• _WORK REQUIRED_
Transcribe the stretch of entries below from the line with "vspars (d : XDst)" through the line with "transferElementFault (core slot : Nat)", exactly and with both ends included; leave out all other lines.

Collected data entries
◇ ◇ ◇ ◇ ◇ ◇ ◇

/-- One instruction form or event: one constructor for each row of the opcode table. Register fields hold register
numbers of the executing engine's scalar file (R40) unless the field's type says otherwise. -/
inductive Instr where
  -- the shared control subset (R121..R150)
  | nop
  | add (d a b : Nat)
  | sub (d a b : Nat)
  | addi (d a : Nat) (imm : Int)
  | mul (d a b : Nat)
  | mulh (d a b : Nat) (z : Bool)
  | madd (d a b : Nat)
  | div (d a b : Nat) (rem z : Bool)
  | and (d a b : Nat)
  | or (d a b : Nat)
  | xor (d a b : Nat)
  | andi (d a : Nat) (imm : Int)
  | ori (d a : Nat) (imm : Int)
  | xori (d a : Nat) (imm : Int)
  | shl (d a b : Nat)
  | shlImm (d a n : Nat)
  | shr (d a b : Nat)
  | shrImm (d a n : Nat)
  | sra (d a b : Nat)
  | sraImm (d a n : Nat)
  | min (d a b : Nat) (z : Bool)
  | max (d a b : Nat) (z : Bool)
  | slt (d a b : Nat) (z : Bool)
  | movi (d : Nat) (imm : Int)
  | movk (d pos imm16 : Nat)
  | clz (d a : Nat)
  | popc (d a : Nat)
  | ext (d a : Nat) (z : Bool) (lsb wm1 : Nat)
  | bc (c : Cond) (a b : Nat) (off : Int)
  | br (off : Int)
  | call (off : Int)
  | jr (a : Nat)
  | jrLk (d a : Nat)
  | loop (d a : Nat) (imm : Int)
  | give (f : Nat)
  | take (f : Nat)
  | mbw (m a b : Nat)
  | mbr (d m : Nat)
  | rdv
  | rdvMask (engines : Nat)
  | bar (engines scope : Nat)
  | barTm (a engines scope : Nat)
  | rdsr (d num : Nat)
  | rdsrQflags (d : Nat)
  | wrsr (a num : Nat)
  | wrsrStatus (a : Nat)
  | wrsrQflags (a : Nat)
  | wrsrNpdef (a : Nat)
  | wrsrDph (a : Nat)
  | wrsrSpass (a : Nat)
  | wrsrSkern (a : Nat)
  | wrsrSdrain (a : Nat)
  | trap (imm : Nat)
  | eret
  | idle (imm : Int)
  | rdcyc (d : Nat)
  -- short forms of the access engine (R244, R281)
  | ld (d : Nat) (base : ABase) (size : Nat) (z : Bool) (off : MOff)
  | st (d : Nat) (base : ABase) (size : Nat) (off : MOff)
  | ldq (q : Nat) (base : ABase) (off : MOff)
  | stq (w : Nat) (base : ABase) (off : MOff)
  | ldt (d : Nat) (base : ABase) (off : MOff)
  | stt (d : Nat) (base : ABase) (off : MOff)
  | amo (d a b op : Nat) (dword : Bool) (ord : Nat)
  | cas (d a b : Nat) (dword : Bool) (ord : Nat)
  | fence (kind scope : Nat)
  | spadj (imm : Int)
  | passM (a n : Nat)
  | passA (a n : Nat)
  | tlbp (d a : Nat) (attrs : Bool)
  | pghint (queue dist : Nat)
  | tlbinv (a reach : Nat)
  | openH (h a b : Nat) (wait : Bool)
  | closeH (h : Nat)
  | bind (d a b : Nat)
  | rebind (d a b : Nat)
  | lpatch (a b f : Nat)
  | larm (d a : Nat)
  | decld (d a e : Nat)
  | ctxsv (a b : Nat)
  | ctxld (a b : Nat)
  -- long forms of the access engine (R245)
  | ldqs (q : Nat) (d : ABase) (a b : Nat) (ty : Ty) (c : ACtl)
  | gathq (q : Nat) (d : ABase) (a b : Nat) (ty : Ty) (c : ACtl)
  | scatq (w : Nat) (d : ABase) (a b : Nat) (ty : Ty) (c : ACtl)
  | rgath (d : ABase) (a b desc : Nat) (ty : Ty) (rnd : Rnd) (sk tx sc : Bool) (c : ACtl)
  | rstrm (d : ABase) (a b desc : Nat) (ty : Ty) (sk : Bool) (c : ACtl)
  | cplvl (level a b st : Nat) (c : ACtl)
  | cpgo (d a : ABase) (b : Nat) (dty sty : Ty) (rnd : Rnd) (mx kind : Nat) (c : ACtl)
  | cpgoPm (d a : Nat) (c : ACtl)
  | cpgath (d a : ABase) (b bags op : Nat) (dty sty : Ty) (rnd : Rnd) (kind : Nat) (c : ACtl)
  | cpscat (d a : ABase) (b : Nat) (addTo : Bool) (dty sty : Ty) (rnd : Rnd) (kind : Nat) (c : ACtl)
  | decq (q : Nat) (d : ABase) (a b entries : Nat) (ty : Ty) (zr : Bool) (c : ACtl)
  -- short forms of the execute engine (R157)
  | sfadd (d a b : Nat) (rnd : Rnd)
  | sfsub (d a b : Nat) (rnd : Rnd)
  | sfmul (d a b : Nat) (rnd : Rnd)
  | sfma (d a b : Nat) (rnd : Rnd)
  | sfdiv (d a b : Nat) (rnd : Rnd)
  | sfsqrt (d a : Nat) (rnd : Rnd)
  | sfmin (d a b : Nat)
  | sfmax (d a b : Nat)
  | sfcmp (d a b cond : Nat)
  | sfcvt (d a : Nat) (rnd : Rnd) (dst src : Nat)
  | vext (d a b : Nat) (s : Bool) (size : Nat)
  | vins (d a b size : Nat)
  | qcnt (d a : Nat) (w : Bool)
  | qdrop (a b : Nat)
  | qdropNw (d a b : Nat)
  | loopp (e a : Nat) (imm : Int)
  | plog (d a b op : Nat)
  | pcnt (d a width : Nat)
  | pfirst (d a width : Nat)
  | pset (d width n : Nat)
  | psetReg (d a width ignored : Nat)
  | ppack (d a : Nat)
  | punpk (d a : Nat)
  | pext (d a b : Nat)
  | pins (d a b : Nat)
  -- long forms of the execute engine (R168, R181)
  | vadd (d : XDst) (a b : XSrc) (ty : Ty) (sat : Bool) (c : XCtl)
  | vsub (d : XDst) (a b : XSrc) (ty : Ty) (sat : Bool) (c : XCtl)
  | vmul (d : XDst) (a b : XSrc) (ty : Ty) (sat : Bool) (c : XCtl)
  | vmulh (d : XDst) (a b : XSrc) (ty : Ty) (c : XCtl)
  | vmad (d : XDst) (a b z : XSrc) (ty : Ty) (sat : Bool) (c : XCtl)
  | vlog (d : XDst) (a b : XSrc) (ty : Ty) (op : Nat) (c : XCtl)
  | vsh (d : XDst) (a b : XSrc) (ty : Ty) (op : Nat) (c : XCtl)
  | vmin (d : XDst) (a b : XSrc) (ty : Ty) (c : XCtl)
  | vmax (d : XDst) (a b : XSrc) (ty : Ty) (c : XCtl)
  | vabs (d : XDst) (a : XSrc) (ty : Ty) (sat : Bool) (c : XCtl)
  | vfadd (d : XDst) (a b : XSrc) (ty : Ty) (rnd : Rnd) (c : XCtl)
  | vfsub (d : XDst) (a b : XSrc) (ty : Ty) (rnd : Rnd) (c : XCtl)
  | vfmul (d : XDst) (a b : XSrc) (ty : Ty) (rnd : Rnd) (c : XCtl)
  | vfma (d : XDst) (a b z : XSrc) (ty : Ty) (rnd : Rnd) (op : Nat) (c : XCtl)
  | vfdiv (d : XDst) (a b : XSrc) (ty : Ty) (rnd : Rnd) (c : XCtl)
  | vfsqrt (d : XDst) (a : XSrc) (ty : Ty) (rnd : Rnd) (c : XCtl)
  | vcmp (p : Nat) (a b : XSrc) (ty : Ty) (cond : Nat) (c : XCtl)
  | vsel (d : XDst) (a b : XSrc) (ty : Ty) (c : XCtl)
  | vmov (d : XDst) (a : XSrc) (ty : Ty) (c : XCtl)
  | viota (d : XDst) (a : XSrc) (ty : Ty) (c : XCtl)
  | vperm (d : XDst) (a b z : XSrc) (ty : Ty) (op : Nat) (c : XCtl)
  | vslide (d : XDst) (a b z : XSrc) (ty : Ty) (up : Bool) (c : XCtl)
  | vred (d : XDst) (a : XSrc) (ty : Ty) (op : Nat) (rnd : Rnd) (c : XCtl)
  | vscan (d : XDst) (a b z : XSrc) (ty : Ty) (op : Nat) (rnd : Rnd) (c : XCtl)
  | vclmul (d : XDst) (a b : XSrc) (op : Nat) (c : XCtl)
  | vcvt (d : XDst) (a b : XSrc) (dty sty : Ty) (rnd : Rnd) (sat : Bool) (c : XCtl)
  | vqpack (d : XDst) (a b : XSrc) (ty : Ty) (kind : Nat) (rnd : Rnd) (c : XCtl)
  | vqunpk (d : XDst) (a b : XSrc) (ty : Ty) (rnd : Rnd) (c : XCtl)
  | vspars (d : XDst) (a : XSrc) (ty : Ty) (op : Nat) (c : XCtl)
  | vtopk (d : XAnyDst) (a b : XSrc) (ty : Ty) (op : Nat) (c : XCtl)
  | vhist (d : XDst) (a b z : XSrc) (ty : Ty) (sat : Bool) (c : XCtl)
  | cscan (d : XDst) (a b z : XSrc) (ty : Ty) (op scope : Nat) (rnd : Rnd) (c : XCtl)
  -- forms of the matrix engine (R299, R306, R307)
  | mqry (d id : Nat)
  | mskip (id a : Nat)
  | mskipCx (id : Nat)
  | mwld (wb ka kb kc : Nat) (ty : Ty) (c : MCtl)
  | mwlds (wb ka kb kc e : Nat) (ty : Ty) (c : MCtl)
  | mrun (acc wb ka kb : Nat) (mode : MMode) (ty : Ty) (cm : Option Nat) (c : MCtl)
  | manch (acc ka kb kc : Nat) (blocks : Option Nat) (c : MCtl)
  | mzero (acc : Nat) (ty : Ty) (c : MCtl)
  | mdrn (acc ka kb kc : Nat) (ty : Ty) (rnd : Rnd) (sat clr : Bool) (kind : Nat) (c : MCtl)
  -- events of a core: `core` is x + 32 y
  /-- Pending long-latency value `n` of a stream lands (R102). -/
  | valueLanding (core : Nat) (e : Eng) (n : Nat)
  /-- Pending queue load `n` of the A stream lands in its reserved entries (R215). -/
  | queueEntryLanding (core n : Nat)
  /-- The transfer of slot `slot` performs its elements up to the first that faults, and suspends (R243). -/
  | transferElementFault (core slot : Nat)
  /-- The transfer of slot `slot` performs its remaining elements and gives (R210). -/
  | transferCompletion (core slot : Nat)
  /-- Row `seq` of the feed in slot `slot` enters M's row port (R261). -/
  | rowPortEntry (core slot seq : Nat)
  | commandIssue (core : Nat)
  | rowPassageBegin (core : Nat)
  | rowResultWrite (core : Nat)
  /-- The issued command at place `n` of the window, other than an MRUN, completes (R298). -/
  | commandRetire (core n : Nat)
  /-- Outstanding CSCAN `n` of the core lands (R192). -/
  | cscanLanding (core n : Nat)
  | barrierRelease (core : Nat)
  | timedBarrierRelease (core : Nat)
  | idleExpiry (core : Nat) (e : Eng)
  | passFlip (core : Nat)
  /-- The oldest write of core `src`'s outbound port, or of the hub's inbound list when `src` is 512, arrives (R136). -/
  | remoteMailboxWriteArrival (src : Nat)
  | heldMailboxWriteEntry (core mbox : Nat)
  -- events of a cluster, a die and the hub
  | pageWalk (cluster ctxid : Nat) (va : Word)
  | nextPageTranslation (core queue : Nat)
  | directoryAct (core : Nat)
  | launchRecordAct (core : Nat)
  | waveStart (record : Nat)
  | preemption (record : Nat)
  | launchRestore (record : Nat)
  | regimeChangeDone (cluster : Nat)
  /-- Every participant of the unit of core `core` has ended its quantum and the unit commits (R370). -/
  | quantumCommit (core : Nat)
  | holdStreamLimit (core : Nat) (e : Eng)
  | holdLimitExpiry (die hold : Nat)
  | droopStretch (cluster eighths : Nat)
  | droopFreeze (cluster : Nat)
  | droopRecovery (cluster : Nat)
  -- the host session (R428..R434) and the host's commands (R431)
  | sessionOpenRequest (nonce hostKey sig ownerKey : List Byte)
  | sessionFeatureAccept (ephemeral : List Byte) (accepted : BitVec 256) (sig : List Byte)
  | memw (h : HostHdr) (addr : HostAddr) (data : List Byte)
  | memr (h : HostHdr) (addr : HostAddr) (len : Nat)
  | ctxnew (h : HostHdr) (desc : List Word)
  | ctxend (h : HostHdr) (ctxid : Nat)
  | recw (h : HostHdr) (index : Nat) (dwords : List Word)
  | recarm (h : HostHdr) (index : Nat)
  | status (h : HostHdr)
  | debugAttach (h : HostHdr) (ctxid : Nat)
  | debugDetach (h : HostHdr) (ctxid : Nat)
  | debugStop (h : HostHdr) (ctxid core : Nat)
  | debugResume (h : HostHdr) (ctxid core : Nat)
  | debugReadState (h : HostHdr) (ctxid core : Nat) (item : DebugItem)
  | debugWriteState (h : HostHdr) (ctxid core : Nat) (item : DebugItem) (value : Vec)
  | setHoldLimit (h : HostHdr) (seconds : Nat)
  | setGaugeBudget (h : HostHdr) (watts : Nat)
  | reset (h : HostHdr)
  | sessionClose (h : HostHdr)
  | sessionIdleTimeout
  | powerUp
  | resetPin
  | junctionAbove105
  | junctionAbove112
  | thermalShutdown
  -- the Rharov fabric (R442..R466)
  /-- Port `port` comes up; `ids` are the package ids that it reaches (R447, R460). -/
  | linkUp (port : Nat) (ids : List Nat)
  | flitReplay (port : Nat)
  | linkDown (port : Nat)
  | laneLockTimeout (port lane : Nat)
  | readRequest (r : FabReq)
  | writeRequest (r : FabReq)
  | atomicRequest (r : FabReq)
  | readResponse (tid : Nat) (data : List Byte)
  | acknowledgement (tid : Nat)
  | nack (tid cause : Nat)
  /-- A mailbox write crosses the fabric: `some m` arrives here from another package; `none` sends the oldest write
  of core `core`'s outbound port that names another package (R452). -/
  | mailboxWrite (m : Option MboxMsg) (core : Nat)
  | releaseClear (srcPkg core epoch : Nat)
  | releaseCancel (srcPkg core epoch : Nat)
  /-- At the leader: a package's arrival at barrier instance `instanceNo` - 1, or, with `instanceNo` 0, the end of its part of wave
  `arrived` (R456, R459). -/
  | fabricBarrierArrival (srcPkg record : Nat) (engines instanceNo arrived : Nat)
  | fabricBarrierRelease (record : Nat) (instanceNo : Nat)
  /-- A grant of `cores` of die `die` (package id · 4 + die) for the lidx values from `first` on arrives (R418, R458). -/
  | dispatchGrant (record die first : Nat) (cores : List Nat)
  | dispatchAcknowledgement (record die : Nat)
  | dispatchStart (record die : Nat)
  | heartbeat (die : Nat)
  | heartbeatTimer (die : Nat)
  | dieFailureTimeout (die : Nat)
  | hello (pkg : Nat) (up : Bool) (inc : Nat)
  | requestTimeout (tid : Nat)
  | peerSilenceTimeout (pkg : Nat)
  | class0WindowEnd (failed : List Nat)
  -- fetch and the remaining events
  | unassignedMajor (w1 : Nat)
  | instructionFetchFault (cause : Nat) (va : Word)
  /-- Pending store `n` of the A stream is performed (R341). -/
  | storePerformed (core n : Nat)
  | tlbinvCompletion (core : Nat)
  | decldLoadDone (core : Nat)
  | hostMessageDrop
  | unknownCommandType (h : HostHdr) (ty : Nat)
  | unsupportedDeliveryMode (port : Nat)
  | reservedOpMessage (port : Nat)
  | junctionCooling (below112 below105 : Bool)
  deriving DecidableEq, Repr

◇ ◇ ◇ ◇ ◇ ◇ ◇

• _RESULT FOR THIS TASK_
  | vspars (d : XDst) (a : XSrc) (ty : Ty) (op : Nat) (c : XCtl)
  | vtopk (d : XAnyDst) (a b : XSrc) (ty : Ty) (op : Nat) (c : XCtl)
  | vhist (d : XDst) (a b z : XSrc) (ty : Ty) (sat : Bool) (c : XCtl)
  | cscan (d : XDst) (a b z : XSrc) (ty : Ty) (op scope : Nat) (rnd : Rnd) (c : XCtl)
  -- forms of the matrix engine (R299, R306, R307)
  | mqry (d id : Nat)
  | mskip (id a : Nat)
  | mskipCx (id : Nat)
  | mwld (wb ka kb kc : Nat) (ty : Ty) (c : MCtl)
  | mwlds (wb ka kb kc e : Nat) (ty : Ty) (c : MCtl)
  | mrun (acc wb ka kb : Nat) (mode : MMode) (ty : Ty) (cm : Option Nat) (c : MCtl)
  | manch (acc ka kb kc : Nat) (blocks : Option Nat) (c : MCtl)
  | mzero (acc : Nat) (ty : Ty) (c : MCtl)
  | mdrn (acc ka kb kc : Nat) (ty : Ty) (rnd : Rnd) (sat clr : Bool) (kind : Nat) (c : MCtl)
  -- events of a core: `core` is x + 32 y
  /-- Pending long-latency value `n` of a stream lands (R102). -/
  | valueLanding (core : Nat) (e : Eng) (n : Nat)
  /-- Pending queue load `n` of the A stream lands in its reserved entries (R215). -/
  | queueEntryLanding (core n : Nat)
  /-- The transfer of slot `slot` performs its elements up to the first that faults, and suspends (R243). -/
  | transferElementFault (core slot : Nat)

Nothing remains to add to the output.